"You are an old fool with a young wife. She loves your money, not you; she despises you because you are a City man; and she loves Mr. Colquhoun."
He sat alone in his study after dinner, reading these wretched things, in misery of soul. And a thought came across him.
"I will go and see Colquhoun," he said. "I will talk to him, and ask him what is this secret."
It was about ten o'clock. He put on his hat and took a cab to Colquhoun's chambers.
On that day Lawrence Colquhoun was ill at ease. It was borne in upon him with especial force—probably because it was one of the sultry and thunderous days when Conscience has it all her own disagreeable way—that he was and had been an enormous Ass. By some accident he was acquainted with the fact that he had given rise to talk by his frequent visits to Victoria Cassilis.

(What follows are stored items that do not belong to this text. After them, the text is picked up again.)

-- ==== Sys2Proof/Laws/State.lean ====
section
/-! SUPPORT. What each named operation leaves in each field of the state, one lemma per field, so that no later proof
unfolds an update. -/

namespace Sys2Proof.Machine

/-! ### `emitOut` -/

@[simp] theorem emitOut_ct (bytes : List Byte) (s : State) : (emitOut bytes s).ct = s.ct := rfl
@[simp] theorem emitOut_path (bytes : List Byte) (s : State) : (emitOut bytes s).path = s.path := rfl
@[simp] theorem emitOut_acc (bytes : List Byte) (s : State) : (emitOut bytes s).acc = s.acc := rfl
@[simp] theorem emitOut_bitLen (bytes : List Byte) (s : State) : (emitOut bytes s).bitLen = s.bitLen := rfl
@[simp] theorem emitOut_lastLen (bytes : List Byte) (s : State) : (emitOut bytes s).lastLen = s.lastLen := rfl
@[simp] theorem emitOut_err (bytes : List Byte) (s : State) : (emitOut bytes s).err = s.err := rfl
@[simp] theorem emitOut_errInfo (bytes : List Byte) (s : State) : (emitOut bytes s).errInfo = s.errInfo := rfl
@[simp] theorem emitOut_ft (bytes : List Byte) (s : State) : (emitOut bytes s).ft = s.ft := rfl
@[simp] theorem emitOut_total (bytes : List Byte) (s : State) : (emitOut bytes s).total = s.total := rfl
@[simp] theorem emitOut_nsyms (bytes : List Byte) (s : State) : (emitOut bytes s).nsyms = s.nsyms := rfl
@[simp] theorem emitOut_nodes (bytes : List Byte) (s : State) : (emitOut bytes s).nodes = s.nodes := rfl
@[simp] theorem emitOut_pq (bytes : List Byte) (s : State) : (emitOut bytes s).pq = s.pq := rfl
@[simp] theorem emitOut_tree (bytes : List Byte) (s : State) : (emitOut bytes s).tree = s.tree := rfl
@[simp] theorem emitOut_root (bytes : List Byte) (s : State) : (emitOut bytes s).root = s.root := rfl
@[simp] theorem emitOut_hasTb (bytes : List Byte) (s : State) : (emitOut bytes s).hasTb = s.hasTb := rfl
@[simp] theorem emitOut_cmd (bytes : List Byte) (s : State) : (emitOut bytes s).cmd = s.cmd := rfl
@[simp] theorem emitOut_out (bytes : List Byte) (s : State) : (emitOut bytes s).out = s.out ++ bytes := rfl
@[simp] theorem emitOut_rsp (bytes : List Byte) (s : State) : (emitOut bytes s).rsp = s.rsp := rfl

/-! ### `emitRsp` -/

@[simp] theorem emitRsp_ct (bytes : List Byte) (s : State) : (emitRsp bytes s).ct = s.ct := rfl
@[simp] theorem emitRsp_path (bytes : List Byte) (s : State) : (emitRsp bytes s).path = s.path := rfl
@[simp] theorem emitRsp_acc (bytes : List Byte) (s : State) : (emitRsp bytes s).acc = s.acc := rfl
@[simp] theorem emitRsp_bitLen (bytes : List Byte) (s : State) : (emitRsp bytes s).bitLen = s.bitLen := rfl
@[simp] theorem emitRsp_lastLen (bytes : List Byte) (s : State) : (emitRsp bytes s).lastLen = s.lastLen := rfl
@[simp] theorem emitRsp_err (bytes : List Byte) (s : State) : (emitRsp bytes s).err = s.err := rfl
@[simp] theorem emitRsp_errInfo (bytes : List Byte) (s : State) : (emitRsp bytes s).errInfo = s.errInfo := rfl
@[simp] theorem emitRsp_ft (bytes : List Byte) (s : State) : (emitRsp bytes s).ft = s.ft := rfl
@[simp] theorem emitRsp_total (bytes : List Byte) (s : State) : (emitRsp bytes s).total = s.total := rfl
@[simp] theorem emitRsp_nsyms (bytes : List Byte) (s : State) : (emitRsp bytes s).nsyms = s.nsyms := rfl
@[simp] theorem emitRsp_nodes (bytes : List Byte) (s : State) : (emitRsp bytes s).nodes = s.nodes := rfl
@[simp] theorem emitRsp_pq (bytes : List Byte) (s : State) : (emitRsp bytes s).pq = s.pq := rfl
@[simp] theorem emitRsp_tree (bytes : List Byte) (s : State) : (emitRsp bytes s).tree = s.tree := rfl
@[simp] theorem emitRsp_root (bytes : List Byte) (s : State) : (emitRsp bytes s).root = s.root := rfl
@[simp] theorem emitRsp_hasTb (bytes : List Byte) (s : State) : (emitRsp bytes s).hasTb = s.hasTb := rfl
@[simp] theorem emitRsp_cmd (bytes : List Byte) (s : State) : (emitRsp bytes s).cmd = s.cmd := rfl
@[simp] theorem emitRsp_out (bytes : List Byte) (s : State) : (emitRsp bytes s).out = s.out := rfl
@[simp] theorem emitRsp_rsp (bytes : List Byte) (s : State) : (emitRsp bytes s).rsp = s.rsp ++ bytes := rfl

/-! ### `faulted` -/

@[simp] theorem faulted_ct (c : FaultCode) (w : Word16) (s : State) : (faulted c w s).ct = s.ct := rfl
@[simp] theorem faulted_path (c : FaultCode) (w : Word16) (s : State) : (faulted c w s).path = s.path := rfl
@[simp] theorem faulted_acc (c : FaultCode) (w : Word16) (s : State) : (faulted c w s).acc = s.acc := rfl
@[simp] theorem faulted_bitLen (c : FaultCode) (w : Word16) (s : State) : (faulted c w s).bitLen = s.bitLen := rfl
@[simp] theorem faulted_lastLen (c : FaultCode) (w : Word16) (s : State) : (faulted c w s).lastLen = s.lastLen := rfl
@[simp] theorem faulted_err (c : FaultCode) (w : Word16) (s : State) : (faulted c w s).err = errCode c := rfl
@[simp] theorem faulted_errInfo (c : FaultCode) (w : Word16) (s : State) : (faulted c w s).errInfo = w := rfl
@[simp] theorem faulted_ft (c : FaultCode) (w : Word16) (s : State) : (faulted c w s).ft = s.ft := rfl
@[simp] theorem faulted_total (c : FaultCode) (w : Word16) (s : State) : (faulted c w s).total = s.total := rfl
@[simp] theorem faulted_nsyms (c : FaultCode) (w : Word16) (s : State) : (faulted c w s).nsyms = s.nsyms := rfl
@[simp] theorem faulted_nodes (c : FaultCode) (w : Word16) (s : State) : (faulted c w s).nodes = s.nodes := rfl
@[simp] theorem faulted_pq (c : FaultCode) (w : Word16) (s : State) : (faulted c w s).pq = s.pq := rfl
@[simp] theorem faulted_tree (c : FaultCode) (w : Word16) (s : State) : (faulted c w s).tree = s.tree := rfl
@[simp] theorem faulted_root (c : FaultCode) (w : Word16) (s : State) : (faulted c w s).root = s.root := rfl
@[simp] theorem faulted_hasTb (c : FaultCode) (w : Word16) (s : State) : (faulted c w s).hasTb = s.hasTb := rfl
@[simp] theorem faulted_cmd (c : FaultCode) (w : Word16) (s : State) : (faulted c w s).cmd = s.cmd := rfl
@[simp] theorem faulted_out (c : FaultCode) (w : Word16) (s : State) : (faulted c w s).out = s.out := rfl
@[simp] theorem faulted_rsp (c : FaultCode) (w : Word16) (s : State) : (faulted c w s).rsp = s.rsp := rfl

/-! ### `engineReset` -/

@[simp] theorem engineReset_ct  (s : State) : (engineReset s).ct = noCodes := rfl
@[simp] theorem engineReset_path  (s : State) : (engineReset s).path = [] := rfl
@[simp] theorem engineReset_acc  (s : State) : (engineReset s).acc = [] := rfl
@[simp] theorem engineReset_bitLen  (s : State) : (engineReset s).bitLen = 0#32 := rfl
@[simp] theorem engineReset_lastLen  (s : State) : (engineReset s).lastLen = 0#32 := rfl
@[simp] theorem engineReset_err  (s : State) : (engineReset s).err = 0#8 := rfl
@[simp] theorem engineReset_errInfo  (s : State) : (engineReset s).errInfo = 0#16 := rfl
@[simp] theorem engineReset_ft  (s : State) : (engineReset s).ft = noCounts := rfl
@[simp] theorem engineReset_total  (s : State) : (engineReset s).total = 0#32 := rfl
@[simp] theorem engineReset_nsyms  (s : State) : (engineReset s).nsyms = 0#9 := rfl
@[simp] theorem engineReset_nodes  (s : State) : (engineReset s).nodes = [] := rfl
@[simp] theorem engineReset_pq  (s : State) : (engineReset s).pq = [] := rfl
@[simp] theorem engineReset_tree  (s : State) : (engineReset s).tree = false := rfl
@[simp] theorem engineReset_root  (s : State) : (engineReset s).root = 0 := rfl
@[simp] theorem engineReset_hasTb  (s : State) : (engineReset s).hasTb = s.hasTb := rfl
@[simp] theorem engineReset_cmd  (s : State) : (engineReset s).cmd = s.cmd := rfl
@[simp] theorem engineReset_out  (s : State) : (engineReset s).out = s.out := rfl
@[simp] theorem engineReset_rsp  (s : State) : (engineReset s).rsp = s.rsp := rfl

"And to think," he said to himself, "that I only went there at her own special request, and because she likes quarrelling!"
He began to think of possible dangers, not to himself, but to her and to her husband, even old stories revived and things forgotten and brought to light. And the thing which she had done came before him in its real shape and ghastliness—a bad and ugly thing; a thing for whose sake he should have fled from her presence and avoided her; a thing which he was guilty in hiding. No possible danger to himself? Well, in some sense none; in every other sense all dangers. He had known of this thing, and yet he sat at her table; he was conscious of the crime, and yet he was seen with her in public places; he was almost particeps criminis, because he did not tell what he knew; and yet he went day after day to her house—for the pleasure of quarrelling with her.
He sat down and wrote to her. He told her that perhaps she did not wholly understand him when he told her that the renewed acquaintance between them must cease; that, considering the past and with an eye to the future, he was going to put it out of her power to compromise herself by seeing her no more. He reminded her that she had a great secret to keep unknown, and a great position to lose; and then he begged her to give up her wild attempts at renewing the old ties of friendship.
The letter, considering what the secret really was, seemed a wretched mockery to the writer, but he signed it and sent it by his servant.
Then he strolled to his club, and read the papers before dinner. But he was not easy. There was upon him the weight of impending misfortune. He dined, and tried to drown care in claret, but with poor success, Then he issued forth—it was nine o'clock and still light—and walked gently homewards.